I was reading it happily for a good while, until I got to the discussion of alternative algebras. A little background: let $A$ be an arbitrary $F$-algebra: i.e., just endowed with an $F$-bilinear product $A \times A \rightarrow A$, no further assumptions. In analogy to the more familiar commutator, it is also useful to define for any $x,y,z \in A$ the associator

$[x,y,z] = (xy)z - x(yz)$,

the obvious point being that an algebra is associative iff all of its associators identically vanish. But there is a more subtle merit to this: the associator is an $F$-trilinear map from $A^3$ to $A$. From this it follows that it is entirely determined by its values on any $F$-basis $\{e_i\}_{i \in I}$ of $A$. And from that it follows that associativity can be checked on basis elements and moreover that associativity is faithfully preserved by scalar extension: clearly any trilinear map on an $F$-vector space is identically zero iff its extension to some field extension $K/F$ is identically zero.

On to alternativity: an $F$-algebra $A$ is said to be alternating if for all $x,y \in A$,

$[x,x,y] = [x,y,y] = 0$.

(These two identities are easily seen to imply the flexible law $[x,y,x] = 0$.)

Note however that these identities are not multilinear any more: e.g. the left alternator $[x,x,y]$ is quadratic in $x$ and linear in $y$. Thus both of the above consequences of multilinearity are in question: is it sufficient to check left alternativity on basis elements, and is a scalar extension of an alternative algebra necessarily alternative?

Presumably the first question has a negative answer. Compare for instance the quadratic form $q(x,y) = xy$: it vanishes on the two standard basis elements of $F^2$ yet is nondegenerate. What we need to do is linearize, i.e., replace the quadratic form with the associated bilinear form. In the present context, this amounts to replacing the alternating condition with the skew-symmetric condition, i.e.,: for all $x,y,z \in A$,

$[x,y,z] = -[y,x,z] = [y,z,x]$.

The skew-symmetry condition looks much better: as a pair of equalities among trilinear maps, again it suffices to check it on basis elements and again it is faithfully preserved by scalar extension.

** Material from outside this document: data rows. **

-- ==== Sys2Proof/Machine/DataTransfer.lean ====
section
/-! DEFINITION. MOV, LOAD, STORE (41_data_transfer R105..R107). -/

namespace Sys2Proof.Machine

/-- `effect(MOV(d, lit8))` (R105). -/
def effectMov (d : Reg) (lit : Byte) : Effect := writesReg d lit

/-- `effect(LOAD(d, a))` (R106). -/
def effectLoad (d : Reg) (a : Byte) (s : State) : Effect :=
  match dataAddr a with
  | none => .fault .memRange
  | some c => writesReg d (s.dmem.read c.toNat)

/-- `effect(STORE(s, a))` (R107). -/
def effectStore (r : Reg) (a : Byte) (s : State) : Effect :=
  match dataAddr a with
  | none => .fault .memRange
  | some c => .seq none (some (c, s.readReg r)) false

/-- MOV (R105). -/
def execMov (d : Reg) (lit : Byte) (s : State) : Host.Outcome State Fault Refusal :=
  perform (.mov d lit) (effectMov d lit) s

/-- LOAD (R106). -/
def execLoad (d : Reg) (a : Byte) (s : State) : Host.Outcome State Fault Refusal :=
  perform (.load d a) (effectLoad d a s) s

/-- STORE (R107). -/
def execStore (r : Reg) (a : Byte) (s : State) : Host.Outcome State Fault Refusal :=
  perform (.store r a) (effectStore r a s) s

end Sys2Proof.Machine
end

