-- ==== Sys2Proof/Machine/System.lean ====
section
/-! DEFINITION. HLT (45_system R120). -/

namespace Sys2Proof.Machine

/-- `effect(HLT)` (R120). -/
def effectHlt : Effect := .halt

/-- HLT (R120). -/
def execHlt (s : State) : Host.Outcome State Fault Refusal := perform .hlt effectHlt s

end Sys2Proof.Machine
end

As is well-known, alternation implies skew-symmetry and the converse holds when $\frac{1}{2} \in F$.

But what about when $F$ has characteristic $2$?

In this case, unfortunately (and somewhat embarrassingly) I am not even seeing why if $A$ is an alternating $F$-algebra and $K/F$ is a field extension, then $A_K = A \otimes_F K$ is an alternating $K$-algebra. Schafer does address this in his book: for $x \in A$, we have the left and right multiplication operators $L_x, R_x$ as elements of $\operatorname{End}_K(A)$.
Then equation (3.1) asserts that left and right alternating laws are equivalent to

$L_{x^2} = (L_x)^2$ and $R_{x^2} = (R_x)^2$.

He also says that the skew-symmetry of the associator is equivalent to (3.2), which is:

$R_x R_y - R_{xy} = L_{xy} - L_y L_x = L_y R_x - R_x L_y = L_x L_y - L_{yx} = R_y L_x - L_x R_y = R_{yx} - R_y R_x$.

(I have no problem with these identities.)

Then he says (on the top of p. 28) that "It follows from (3.1) and (3.2) that any scalar extension of an alternative algebra is alternative."

Unfortunately I don't follow. Can someone help me out?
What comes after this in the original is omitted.